Zhang Zixun, Zhou Yuzhe, Zheng Jiayou, Feng Chunmei, Cui Shuguang, Wang Sheng, Li Zhen
FNii-Shenzhen, 2001 Longxiang Boulevard, Longgang District, Shenzhen, 518172, Guangdong, China; School of Science and Engineering, the Chinese University of Hong Kong (Shenzhen), 2001 Longxiang Boulevard, Longgang District, Shenzhen, 518172, Guangdong, China.
Institute of High Performance Computing, A*STAR, 1 Fusionopolis Way #16-16 Connexis, Singapore, 138632, Singapore.
Comput Biol Med. 2025 Sep;195:110607. doi: 10.1016/j.compbiomed.2025.110607. Epub 2025 Jun 30.

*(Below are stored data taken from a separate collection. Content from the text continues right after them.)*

-- ==== Sys2Proof/Machine/EthOps.lean ====
section
/-!
DEFINITION. Ethernet and PTP as shared operations (07_ethernet_gangway.md): UDP parsing, PTP settings and frames.
-/
namespace Sys2Proof.Machine

/-! ### Parsing -/

/-- Where a frame's network header begins: one 802.1Q tag at most (R202). -/
def netOffset (b : List Byte) : Nat := if beAt b 12 2 = 0x8100 then 18 else 14

/-- EtherType behind a tag. -/
def etherType (b : List Byte) : Nat := if beAt b 12 2 = 0x8100 then beAt b 16 2 else beAt b 12 2

/-- An IP fragment (R214). -/
def isFragment (b : List Byte) : Bool :=
  let h := netOffset b
  (etherType b == 0x0800 && decide (beAt b (h + 6) 2 % 0x8000 &&& 0x3FFF ≠ 0)) || (etherType b == 0x86DD && beAt b (h + 6) 1 == 44)

/-- Destination address, destination port and payload of a UDP datagram over IPv4 without options or IPv6 without extension
headers (R202). -/
def udpOf (b : List Byte) : Option (List Byte × Nat × List Byte) :=
  let h := netOffset b
  if etherType b = 0x0800 ∧ beAt b h 1 = 0x45 ∧ beAt b (h + 9) 1 = 17 then
    some (slice b (h + 16) 4, beAt b (h + 22) 2, slice b (h + 28) (beAt b (h + 24) 2 - 8))
  else if etherType b = 0x86DD ∧ beAt b (h + 6) 1 = 17 then
    some (slice b (h + 24) 16, beAt b (h + 42) 2, slice b (h + 48) (beAt b (h + 44) 2 - 8))
  else none

/-- Whether a datagram is Gangway traffic for this chip (R211, R214). -/
def State.gwyPayload (s : State) (b : List Byte) : Option (List Byte) :=
  match udpOf b with
  | some (a, p, d) => if p = s.get gwyCfg_PORT ∧ a ∈ s.man.ipAddrs then some d else none
  | none => none

/-- A frame with a second 802.1Q tag behind the first, which no port accepts (R202). -/
def twoTags (b : List Byte) : Bool := beAt b 12 2 == 0x8100 && beAt b 16 2 == 0x8100

/-- Whether a Gangway payload is a class-0 frame by its header (R211 rows 3 and 4). -/
def isClass0 (d : List Byte) : Bool := beAt d 1 1 == 7 && natBit (beAt d 2 1) 2

/-! ### PTP settings -/

/-- Fields of the PTP settings in force, with the choices of the power utility profile (R205). -/
def State.ptpProfile (s : State) : Bool := bitsOf s.eth.cfg 0 0 == 1
/-- domainNumber. -/
def State.ptpDomain (s : State) : Nat := if s.ptpProfile then 0 else bitsOf s.eth.cfg 31 24
/-- P2P delay. -/
def State.ptpP2p (s : State) : Bool := s.ptpProfile || bitsOf s.eth.cfg 7 7 == 1
/-- TRANSPORT. -/
def State.ptpTransport (s : State) : Nat := if s.ptpProfile then 0 else bitsOf s.eth.cfg 9 8
/-- Two-step. -/
def State.ptpTwo (s : State) : Bool := bitsOf s.eth.cfg 6 6 == 1
/-- CLOCK. -/
def State.ptpClock (s : State) : Nat := bitsOf s.eth.cfg 5 4
/-- TC_EN. -/
def State.ptpTc (s : State) : Bool := bitsOf s.eth.cfg 10 10 == 1

/-- Whether a port runs an ordinary or boundary clock. -/
def State.ptpPort (s : State) (x : Nat) : Bool :=
  (s.ptpClock == 0 && x == 0) || (s.ptpClock == 1 && x == 1) || s.ptpClock == 2

/-- The portState of a port. -/
def State.ptpState (s : State) (x : Nat) : Nat := if x = 0 then s.get ptpStat_STATE_A else s.get ptpStat_STATE_B

/-- A port changes state: event 164. -/
def State.setPtpState (s : State) (x st : Nat) : State :=
  if s.ptpState x = st then s
  else (s.set (if x = 0 then ptpStat_STATE_A else ptpStat_STATE_B) st).raise 164

/-! ### PTP frames -/

/-- The clock identity: the chip's EUI-64. -/
def State.clockId (s : State) : List Byte := be 8 s.fuses.eui

/-- The log message interval of a message type (R205): 1 s for Sync; Announce every second under the power utility profile, every
2 s under the default profile; 0x7F where IEEE 1588 states none (PRESUMED values of the profiles, log entry 36). -/
def State.ptpInterval (s : State) (typ : Nat) : Nat :=
  if typ = 0 ∨ typ = 8 ∨ typ = 9 then 0
  else if typ = 0xB then (if s.ptpProfile then 0 else 1)
  else 0x7F

/-- A PTP header of IEEE 1588-2019: type, flags, correction, source port, sequence, control, log interval. -/
def State.ptpHeader (s : State) (x typ len flags : Nat) (corr : Int) (seq : Nat) : List Byte :=
  be 1 typ ++ be 1 2 ++ be 2 len ++ be 1 s.ptpDomain ++ be 1 0 ++ be 2 flags ++ be 8 (ofSigned 64 corr) ++ be 4 0
    ++ s.clockId ++ be 2 (x + 1) ++ be 2 seq
    ++ be 1 ([0, 1, 5, 5, 5, 5, 5, 5, 2, 3, 5, 5].getD typ 5) ++ be 1 (s.ptpInterval typ)

/-- The port identity of a port of this clock. -/
def State.portId (s : State) (x : Nat) : List Byte := s.clockId ++ be 2 (x + 1)

/-- Whether a PTP message is one for this clock (R204): its domain and the transport of its frame are those in force. -/
def State.ptpMine (s : State) (b : List Byte) (o : Nat) : Bool :=
  let t := etherType b
  beAt b (o + 4) 1 == s.ptpDomain &&
    (if t = 0x88F7 then s.ptpTransport == 0 else if t = 0x0800 then s.ptpTransport == 1 else s.ptpTransport == 2)

/-- A PTP message in the frame of its transport (PRESUMED addresses of IEEE 1588, log entry 36). -/
def State.ptpFrame (s : State) (x : Nat) (m : List Byte) : List Byte :=
  let typ := beAt m 0 1 % 16
  let peer := typ = 2 ∨ typ = 3 ∨ typ = 10
  let port := if typ < 4 then 319 else 320
  if s.ptpTransport = 1 then
    udpFrame (be 6 (if peer then 0x01005E00006B else 0x01005E000181)) (s.macOf x) false (s.ownIp false)
      (be 4 (if peer then 0xE000006B else 0xE0000181)) 1 port m
  else if s.ptpTransport = 2 then
    udpFrame (be 6 (if peer then 0x33330000006B else 0x333300000181)) (s.macOf x) true (s.ownIp true)
      (be 16 (if peer then 0xFF02 * 2 ^ 112 + 0x6B else 0xFF0E * 2 ^ 112 + 0x181)) 1 port m
  else be 6 (if peer then 0x0180C200000E else 0x011B19000000) ++ s.macOf x ++ be 2 0x88F7 ++ m

/-- A frame queued at a port; kind as one-step insertion needs it, the stamp where an answer counts from it. -/
def State.queueEth (s : State) (x kind : Nat) (t : Option Stamp) (b : List Byte) : State :=
  match roleQ s.man.roles.ethLaunch x with
  | some q =>
    let it := s.wordItem 0 (0 :: radDescK 0 kind b.length :: dwords b)
    let it1 := match t with
      | some k => { it with sec := (k.ptp / nsPerSec) % 2 ^ 32, ns := k.ptp % nsPerSec }
      | none => it
    s.produce (.oarsman 6 0) q it1
  | none => s

/-- The next sequence number of a port's messages of a type. -/
def State.ptpSeq (s : State) (x typ : Nat) : Nat × State :=
  let k := x * 16 + typ
  let n := smGet 0 s.eth.seqs k
  (n, { s with eth := { s.eth with seqs := smPut 0 s.eth.seqs k ((n + 1) % 65536) } })

/-- A timestamp field of 10 bytes. -/
def ptpTime (t : Nat) : List Byte := be 6 (t / nsPerSec) ++ be 4 (t % nsPerSec)

/-- This clock's own comparison key: priority 1, clock quality, priority 2, identity, steps removed; the same under both profiles
(PRESUMED defaults of IEEE 1588 and of the power utility profile, log entry 36). -/
def State.ownKey (s : State) : Nat := ofBe (be 1 128 ++ be 1 248 ++ be 1 0xFE ++ be 2 0xFFFF ++ be 1 128 ++ s.clockId ++ be 2 0)

/-- The Announce body: UTC offset, and the key of the selected master one step further, else this clock's own (PRESUMED from
IEEE 1588, log entry 36). -/
def State.announceBody (s : State) : List Byte :=
  be 10 0 ++ be 2 (s.get xingUtcOfs_OFFSET) ++ be 1 0 ++ be 16 (if s.eth.master = 0 then s.ownKey else s.eth.master / 2 ^ 80 + 1)
    ++ be 1 0xA0

/-- No master is selected any more: event 165 where one was (R229). -/
def State.dropMaster (s : State) : State :=
  if s.eth.master = 0 then s else State.raise { s with eth := { s.eth with master := 0 } } 165

/-- A message of this clock (R204, R206). Types 0 Sync, 1 Delay_Req, 2 Pdelay_Req, 0xB Announce. -/
def State.ptpSend (s : State) (x typ : Nat) : State :=
  let n := s.ptpSeq x typ
  let s1 := n.2
  let two := typ = 0 ∧ s1.ptpTwo
  let body := if typ = 0xB then s1.announceBody else if typ = 2 then be 20 0 else be 10 0
  let flags := if two then 0x0200 else if typ = 0xB then 0x0008 else 0
  let m := s1.ptpHeader x typ (34 + body.length) flags 0 n.1 ++ body
  s1.queueEth x 1 none (s1.ptpFrame x m)

/-! ### The firmware queue -/

/-- A frame into a port's firmware receive queue (R202). -/
def State.ethToFirmware (s : State) (x : Nat) (t : Stamp) (b : List Byte) : State :=
  match roleQ s.man.roles.ethRx x with
  | some q => s.rxEnqueue .launchUnit q (mkItem 0 t (t.bytes ++ be 2 b.length ++ be 2 0 ++ b))
  | none => s

end Sys2Proof.Machine
end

Large-scale Protein Language Models (PLMs), such as the Evolutionary Scale Modeling (ESM) family, have significantly advanced our understanding of protein structures and functions. These models have shown immense potential in biomedical applications, including drug discovery, protein design, and understanding disease mechanisms at the molecular level. However, PLMs are typically pre-trained on residue sequences alone, with limited incorporation of structural information, presenting opportunities for further enhancement. In this paper, we propose Structure Information Injecting Tuning (SI-Tuning), a parameter-efficient fine-tuning method, to integrate structural information into PLMs. SI-Tuning maintains the original model parameters in a frozen state while optimizing task-specific vectors for input embedding and attention maps. Structural features, including dihedral angles and distance maps, are used to derive this vector, injecting the structural information that improves model performance in downstream tasks. Extensive experiments on 650M ESM-2 demonstrate the effectiveness of our SI-Tuning across multiple downstream tasks. Specifically, our SI-Tuning achieves an accuracy of 93.95% on DeepLoc binary classification, and 76.05% on Metal Ion Binding, outperforming SaProt, a large-scale pre-trained PLM with structural modeling. SI-Tuning effectively enhances the performance of PLMs by incorporating structural information in a parameter-efficient manner. Our method not only advances downstream task performance, but also offers significant computational efficiency, making it a valuable strategy for applying large-scale PLM to broad biomedical downstream applications. Code is available at https://github.com/Nocturne0256/SI-tuning.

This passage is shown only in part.